§ What the task requires
Please state how many lines in the records below contain the word "hlow"; the answer should be a number and nothing else.

§ The records
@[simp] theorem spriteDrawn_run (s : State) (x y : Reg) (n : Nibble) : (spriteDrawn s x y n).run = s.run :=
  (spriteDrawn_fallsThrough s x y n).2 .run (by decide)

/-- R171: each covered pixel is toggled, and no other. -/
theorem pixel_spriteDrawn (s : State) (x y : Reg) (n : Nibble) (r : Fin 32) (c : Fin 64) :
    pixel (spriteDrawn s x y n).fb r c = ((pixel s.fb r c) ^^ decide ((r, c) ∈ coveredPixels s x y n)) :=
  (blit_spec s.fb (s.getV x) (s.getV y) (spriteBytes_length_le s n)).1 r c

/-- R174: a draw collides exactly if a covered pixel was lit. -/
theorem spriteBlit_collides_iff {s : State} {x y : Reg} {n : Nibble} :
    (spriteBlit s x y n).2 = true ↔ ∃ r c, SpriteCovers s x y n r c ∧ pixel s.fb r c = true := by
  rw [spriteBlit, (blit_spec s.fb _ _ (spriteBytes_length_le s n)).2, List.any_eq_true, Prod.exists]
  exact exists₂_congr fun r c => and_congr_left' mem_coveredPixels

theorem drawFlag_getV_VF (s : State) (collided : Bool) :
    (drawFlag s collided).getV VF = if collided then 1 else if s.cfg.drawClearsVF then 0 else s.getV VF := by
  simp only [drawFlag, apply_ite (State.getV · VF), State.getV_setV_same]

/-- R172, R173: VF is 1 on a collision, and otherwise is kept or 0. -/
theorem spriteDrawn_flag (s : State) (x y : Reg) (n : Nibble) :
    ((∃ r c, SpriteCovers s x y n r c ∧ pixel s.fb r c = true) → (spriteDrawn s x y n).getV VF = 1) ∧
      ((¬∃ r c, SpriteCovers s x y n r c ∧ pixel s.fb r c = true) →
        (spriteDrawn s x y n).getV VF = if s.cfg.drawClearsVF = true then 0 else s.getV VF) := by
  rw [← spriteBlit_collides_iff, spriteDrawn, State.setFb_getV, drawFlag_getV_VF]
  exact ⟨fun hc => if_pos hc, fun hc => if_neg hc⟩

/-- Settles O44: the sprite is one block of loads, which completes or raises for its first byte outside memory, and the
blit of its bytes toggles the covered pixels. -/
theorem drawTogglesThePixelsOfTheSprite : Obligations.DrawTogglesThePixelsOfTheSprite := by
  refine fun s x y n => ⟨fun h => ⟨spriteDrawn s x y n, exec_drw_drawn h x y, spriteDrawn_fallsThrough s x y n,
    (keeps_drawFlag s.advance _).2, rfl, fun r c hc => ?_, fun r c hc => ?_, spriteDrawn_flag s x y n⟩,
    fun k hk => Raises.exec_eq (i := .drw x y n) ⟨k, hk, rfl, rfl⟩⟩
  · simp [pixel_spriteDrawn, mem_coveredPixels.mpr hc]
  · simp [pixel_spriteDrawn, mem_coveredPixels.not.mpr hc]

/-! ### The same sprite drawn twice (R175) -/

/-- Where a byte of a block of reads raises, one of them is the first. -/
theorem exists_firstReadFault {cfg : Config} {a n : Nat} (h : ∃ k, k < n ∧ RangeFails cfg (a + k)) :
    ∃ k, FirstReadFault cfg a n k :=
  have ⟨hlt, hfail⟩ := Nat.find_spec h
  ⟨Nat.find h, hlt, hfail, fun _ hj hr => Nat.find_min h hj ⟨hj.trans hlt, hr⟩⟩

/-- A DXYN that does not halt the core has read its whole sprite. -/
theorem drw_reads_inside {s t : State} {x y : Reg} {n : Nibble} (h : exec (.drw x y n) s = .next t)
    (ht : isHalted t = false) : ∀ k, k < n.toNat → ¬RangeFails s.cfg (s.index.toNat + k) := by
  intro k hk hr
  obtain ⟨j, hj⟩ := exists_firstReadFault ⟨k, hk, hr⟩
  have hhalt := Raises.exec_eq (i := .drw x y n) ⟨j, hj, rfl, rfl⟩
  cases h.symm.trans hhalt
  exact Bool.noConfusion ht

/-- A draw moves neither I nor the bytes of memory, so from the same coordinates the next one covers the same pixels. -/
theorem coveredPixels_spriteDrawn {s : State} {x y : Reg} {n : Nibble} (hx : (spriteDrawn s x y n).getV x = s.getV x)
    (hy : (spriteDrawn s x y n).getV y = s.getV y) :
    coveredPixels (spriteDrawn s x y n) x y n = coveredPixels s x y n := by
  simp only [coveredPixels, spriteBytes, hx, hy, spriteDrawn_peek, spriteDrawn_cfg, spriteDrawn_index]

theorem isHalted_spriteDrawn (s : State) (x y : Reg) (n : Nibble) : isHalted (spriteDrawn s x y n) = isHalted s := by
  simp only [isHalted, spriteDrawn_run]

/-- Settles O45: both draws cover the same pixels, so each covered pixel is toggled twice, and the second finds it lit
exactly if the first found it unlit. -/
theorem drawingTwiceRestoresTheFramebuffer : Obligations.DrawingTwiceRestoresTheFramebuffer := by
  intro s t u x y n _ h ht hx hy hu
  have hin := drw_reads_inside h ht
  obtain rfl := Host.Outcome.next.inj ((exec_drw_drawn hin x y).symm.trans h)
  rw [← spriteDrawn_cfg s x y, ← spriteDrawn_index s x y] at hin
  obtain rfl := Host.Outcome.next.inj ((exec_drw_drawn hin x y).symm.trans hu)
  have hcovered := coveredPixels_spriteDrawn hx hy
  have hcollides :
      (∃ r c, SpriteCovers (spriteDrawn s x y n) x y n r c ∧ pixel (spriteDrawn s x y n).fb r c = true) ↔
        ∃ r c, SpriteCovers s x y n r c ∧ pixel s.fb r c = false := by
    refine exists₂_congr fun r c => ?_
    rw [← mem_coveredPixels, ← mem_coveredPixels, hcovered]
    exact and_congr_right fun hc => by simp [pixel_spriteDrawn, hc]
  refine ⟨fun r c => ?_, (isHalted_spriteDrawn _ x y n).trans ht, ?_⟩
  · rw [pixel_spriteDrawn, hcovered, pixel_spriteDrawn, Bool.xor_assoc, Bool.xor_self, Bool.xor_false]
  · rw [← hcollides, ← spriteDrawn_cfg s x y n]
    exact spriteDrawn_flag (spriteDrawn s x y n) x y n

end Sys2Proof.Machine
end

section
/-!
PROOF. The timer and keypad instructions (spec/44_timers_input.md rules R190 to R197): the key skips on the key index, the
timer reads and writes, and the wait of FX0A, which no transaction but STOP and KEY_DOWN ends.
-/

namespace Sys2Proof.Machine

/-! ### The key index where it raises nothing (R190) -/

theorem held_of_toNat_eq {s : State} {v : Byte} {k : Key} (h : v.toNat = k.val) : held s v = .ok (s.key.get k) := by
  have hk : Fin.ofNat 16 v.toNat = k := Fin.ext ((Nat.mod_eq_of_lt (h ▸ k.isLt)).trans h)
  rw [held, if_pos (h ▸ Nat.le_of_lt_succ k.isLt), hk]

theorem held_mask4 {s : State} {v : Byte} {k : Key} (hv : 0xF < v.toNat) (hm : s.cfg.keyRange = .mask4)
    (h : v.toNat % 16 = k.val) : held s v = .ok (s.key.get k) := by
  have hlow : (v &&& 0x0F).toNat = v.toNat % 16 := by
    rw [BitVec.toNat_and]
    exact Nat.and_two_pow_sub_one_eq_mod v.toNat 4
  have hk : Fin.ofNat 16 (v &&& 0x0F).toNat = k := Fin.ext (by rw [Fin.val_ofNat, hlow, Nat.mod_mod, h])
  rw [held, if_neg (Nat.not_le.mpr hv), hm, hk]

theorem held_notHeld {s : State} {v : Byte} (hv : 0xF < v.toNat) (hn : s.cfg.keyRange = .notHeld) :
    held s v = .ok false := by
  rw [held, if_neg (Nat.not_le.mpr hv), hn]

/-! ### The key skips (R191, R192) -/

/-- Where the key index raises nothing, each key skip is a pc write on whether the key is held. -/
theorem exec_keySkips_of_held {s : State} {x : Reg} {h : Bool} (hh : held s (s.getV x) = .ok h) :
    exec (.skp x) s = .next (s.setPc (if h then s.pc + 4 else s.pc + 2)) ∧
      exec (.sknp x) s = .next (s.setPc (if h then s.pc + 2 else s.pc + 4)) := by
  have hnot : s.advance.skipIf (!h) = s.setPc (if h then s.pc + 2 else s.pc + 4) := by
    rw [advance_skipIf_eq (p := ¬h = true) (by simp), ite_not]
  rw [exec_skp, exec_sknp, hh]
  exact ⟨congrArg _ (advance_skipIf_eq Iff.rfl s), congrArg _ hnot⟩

§ Task solution
2